I agree with your first reason, except I'd expand it to you should have the chance for a comeback even in a double elimination portion of a tournament.
For your second reason, I think a run rule helps the winning team more? A losing team can always put their shittiest pitching out there if they are going to give up. The run rule would be better for them, but not by a huge margin. For the winning team, it's always a risk to try to close out a game with worse pitchers to try to save pitchers for the next game. The run rule means they can shut it down and not have to worry about who they are putting out there.
But regardless, agree on now run rule in the post season for baseball. It's the post season. Play the full game.
On the 2nd reason, I kinda disagree. Unless its the final game of the regional, super regional, or CWS, the run rule helps the losing team way more.
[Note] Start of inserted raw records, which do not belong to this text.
-- ==== Sys2Proof/Machine/State.lean ====
section
/-! DEFINITION. The state of the GFU (`10_state.md` R20), the host's pending actions and replies beside it, and the
reasons a step could stop with. -/

namespace Sys2Proof.Machine

/-- A polynomial: a length, 0..64, and 64 coefficient bytes, highest degree first, of which the first `len` are the
polynomial (`10_state.md` R25). The bound on `len` and the zero padding (R26) are an invariant, `Poly.Ok` in `Safety`. -/
structure Poly where
  len : BitVec 7
  c : Vector Byte 64
deriving DecidableEq, Repr

/-- A share slot: the valid bit, the share index, and the payload's length and bytes (`10_state.md` R29). -/
structure Slot where
  v : Bool
  x : Byte
  payload : Poly
deriving DecidableEq, Repr

/-- The architectural state of the GFU, exactly the rows of `10_state.md` R20. -/
structure Gfu where
  /-- The E registers (R21). -/
  e : Vector Byte 16
  /-- The P registers (R25). -/
  p : Vector Poly 16
  /-- The share slots (R29). -/
  s : Vector Slot 16
  /-- `STATUS.F`: a fault is latched (R32). -/
  statusF : Bool
  /-- `STATUS.LZ`: the last completed SCOMB's result had a zero leading byte (R32, R33). -/
  statusLZ : Bool
  /-- `FCAUSE` (R34). -/
  fcause : Byte
  /-- `FINFO` (R35). -/
  finfo : Byte
  /-- `FCMD` (R36). -/
  fcmd : Word
deriving DecidableEq, Repr

/-- The machine: the unit's state, and the host at its port. DESIGN CHOICE, safe (log entries 3 and 5): `pending` and
`replies` are the model's own fields, not the spec's. They hold the host's actions not yet taken (`20_memory.md` R50,
R60; `70_reset_and_hazards.md` R216) and the values its reads have returned (R52), both oldest first. -/
structure State where
  gfu : Gfu
  pending : List HostAction
  replies : List Word
deriving DecidableEq, Repr

/-- The reasons a step stops the machine. There is none: the GFU's own faults are latched in its registers and the
machine goes on (`60_exceptions.md` R185, R189: "There is no fatal/process-terminating condition"). DEDUCED, safe (log
entry 11). -/
inductive Fault where
deriving DecidableEq, Repr

/-- The reasons the model gives no meaning. -/
inductive Refusal where
  /-- Raised by an arm of `exec` whose instruction has no meaning yet, by its mnemonic. Safe. No arm raises it: every
  command has its meaning. -/
  | notModelled (mnemonic : String)
deriving DecidableEq, Repr

/-- What a step answers. -/
abbrev Out := Host.Outcome State Fault Refusal

/-- The empty polynomial, the reset content of a P register (`10_state.md` R28, R40). -/
def Poly.empty : Poly := { len := 0, c := Vector.replicate 64 0 }

/-- The empty slot (`10_state.md` R31, R40). -/
def Slot.empty : Slot := { v := false, x := 0, payload := Poly.empty }

/-- The unit after reset: every bit is zero (`10_state.md` R40, `70_reset_and_hazards.md` R210). -/
def Gfu.reset : Gfu where
  e := Vector.replicate 16 0
  p := Vector.replicate 16 Poly.empty
  s := Vector.replicate 16 Slot.empty
  statusF := false
  statusLZ := false
  fcause := 0
  finfo := 0
  fcmd := 0

/-- The machine right after power-on reset: the unit in its reset state, before the first host action
(`70_reset_and_hazards.md` R210). No action is pending and no read has been answered (log entries 3 and 5). -/
def State.reset : State := { gfu := Gfu.reset, pending := [], replies := [] }

end Sys2Proof.Machine
end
Note: this applies strictly to baseball.
If a big lead has been built by one team, it means both of 2 things have happened:
-Team A has been unable to score much on Team B
-Team A had been unable to stop Team B from scoring.
In your scenario where Team A can just use their worst pitching to “give up” that particular game, I contend that it’s actually the opposite. Team B has built the big lead in part due to strong starting pitching. That starter isn’t coming back until the following weekend regardless, so they can leave him out there longer to just pump strikes, and then bring in their back end guys to clean up whatever is left just by throwing strikes and letting the law of averages take over from there. All the while, Team A, at some point, has to stop Team B from scoring. Whether you have good pitching or bad, it’s infinitely easier to pitch with a big lead than in a tight game or with a big deficit. Having the luxury of being able to allow hits and runs at a moderate pace is something that only ever happens for a team winning in a blowout.
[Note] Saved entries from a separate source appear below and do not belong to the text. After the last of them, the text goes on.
-- ==== Sys2Proof/Machine/Polynomial.lean ====
section
/-! DEFINITION. The polynomial commands PCLR, PSB, PADD, PSCL (`41_poly.md`). -/

namespace Sys2Proof.Machine

/-- PCLR: `p[d]` becomes the all-zero polynomial of length `imm`; IllegalOperand above 64 (`41_poly.md` R121). -/
def execPclr (d : PReg) (imm : Byte) (s : State) : Out :=
  if legalLength imm then finish s (s.gfu.setP d (Poly.zeros (lengthOf imm)))
  else raise (encode (.pclr d imm)) .illegalOperand 0 s

/-- PSB: `p[d].c[m] <- imm`; IllegalOperand at and beyond the length (`41_poly.md` R122). -/
def execPsb (d : PReg) (m imm : Byte) (s : State) : Out :=
  if legalPosition (s.gfu.getP d) m then finish s (s.gfu.setP d ((s.gfu.getP d).setCoeff m.toNat imm))
  else raise (encode (.psb d m imm)) .illegalOperand 0 s

/-- PADD: `p[d] <- p[a] + p[b]` (`41_poly.md` R123). -/
def execPadd (d a b : PReg) (s : State) : Out := finish s (s.gfu.setP d ((s.gfu.getP a).add (s.gfu.getP b)))

/-- PSCL in the field of a given polynomial: `p[d] <- p[a]` scaled by `e[b]` (`41_poly.md` R124). -/
def execPsclWith (fieldPoly : BitVec 9) (d a : PReg) (b : EReg) (s : State) : Out :=
  finish s (s.gfu.setP d ((s.gfu.getP a).scale (s.gfu.getE b) fieldPoly))

/-- PSCL at the default polynomial (`41_poly.md` R124, `00_scope.md` R6). -/
def execPscl (d a : PReg) (b : EReg) (s : State) : Out := execPsclWith Config.fieldPoly d a b s

end Sys2Proof.Machine
end

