-- ==== Sys2Proof/Machine/Port.lean ====
section
/-! DEFINITION. The unit's side of the host's actions: the command port, the read window, and bus writes
(`20_memory.md` R51, R52, `60_exceptions.md` R181, R186, R187). -/

namespace Sys2Proof.Machine

/-- The words executed while a fault is latched: exactly CLRF and exactly RST, tested on the whole word
(`60_exceptions.md` R186). -/
def acknowledges (w : Word) : Bool := w == 0x02000000#32 || w == 0x03000000#32

/-- `HostCmd(w)` on a unit that executes a command as `run`, in the priority order of `60_exceptions.md` R187: while a fault
is latched every other word is dropped (R186); a word that is no command raises IllegalCommand (R181); a command is
executed. -/
def hostCmdBy (run : Instr → State → Out) (w : Word) (s : State) : Out :=
  if s.gfu.statusF && !acknowledges w then .next s
  else
    match decode w with
    | .illegal _ => raise w .illegalCommand 0 s
    | .command i => run i s

/-- `HostCmd(w)` (`20_memory.md` R51). -/
def hostCmd (w : Word) (s : State) : Out := hostCmdBy exec w s

/-- The command word a bus write delivers: the 4-byte write at 0xFFC, little-endian, and no other (`20_memory.md` R51,
R56). -/
def commandOfWrite (addr : Addr) (data : List Byte) : Option Word :=
  if addr = Config.commandPort ∧ data.length = 4 then some (wordOfBytes data) else none

/-- One host action at the unit. A read returns its value and changes nothing of the unit (`20_memory.md` R52); a write
that is no command write is ignored (R51). -/
def performBy (run : Instr → State → Out) (a : HostAction) (s : State) : Out :=
  match a with
  | .cmd w => hostCmdBy run w s
  | .read addr n => .next { s with replies := s.replies ++ [s.gfu.memRead addr n] }
  | .write addr data =>
    match commandOfWrite addr data with
    | some w => hostCmdBy run w s
    | none => .next s

/-- The next host action is taken, oldest first (`20_memory.md` R60). With none pending nothing happens: the unit acts
only when the host does (`20_memory.md` R50, `70_reset_and_hazards.md` R216). DEDUCED, safe (log entry 4). -/
def takeActionBy (run : Instr → State → Out) (s : State) : Out :=
  match s.pending with
  | [] => .next s
  | a :: rest => performBy run a { s with pending := rest }

/-- A command word put at the head of the pending actions (log entry 3). -/
def State.offer (s : State) (w : Word) : State := { s with pending := .cmd w :: s.pending }

end Sys2Proof.Machine
end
But regardless…..say I’m wrong and you’re right….or maybe we’re both right in certain ways. I still disagree on principle that a team should get any advantage that goes beyond the specific game in question by being allowed the gift of an early blowout win. Say it’s a winner’s bracket game where the 2-seed had to record 33 outs to win in extra innings, and the 1-seed only had to record 21 outs to blowout their 4-seed. It puts one team at a profound disadvantage from the onset.
None of this really applies to softball. I can kind of see the purpose for run rule there, because pitchers have near infinite use and don’t have the arm wear-and-tear of baseball, so its not near as much of an advantage / disadvantage either way.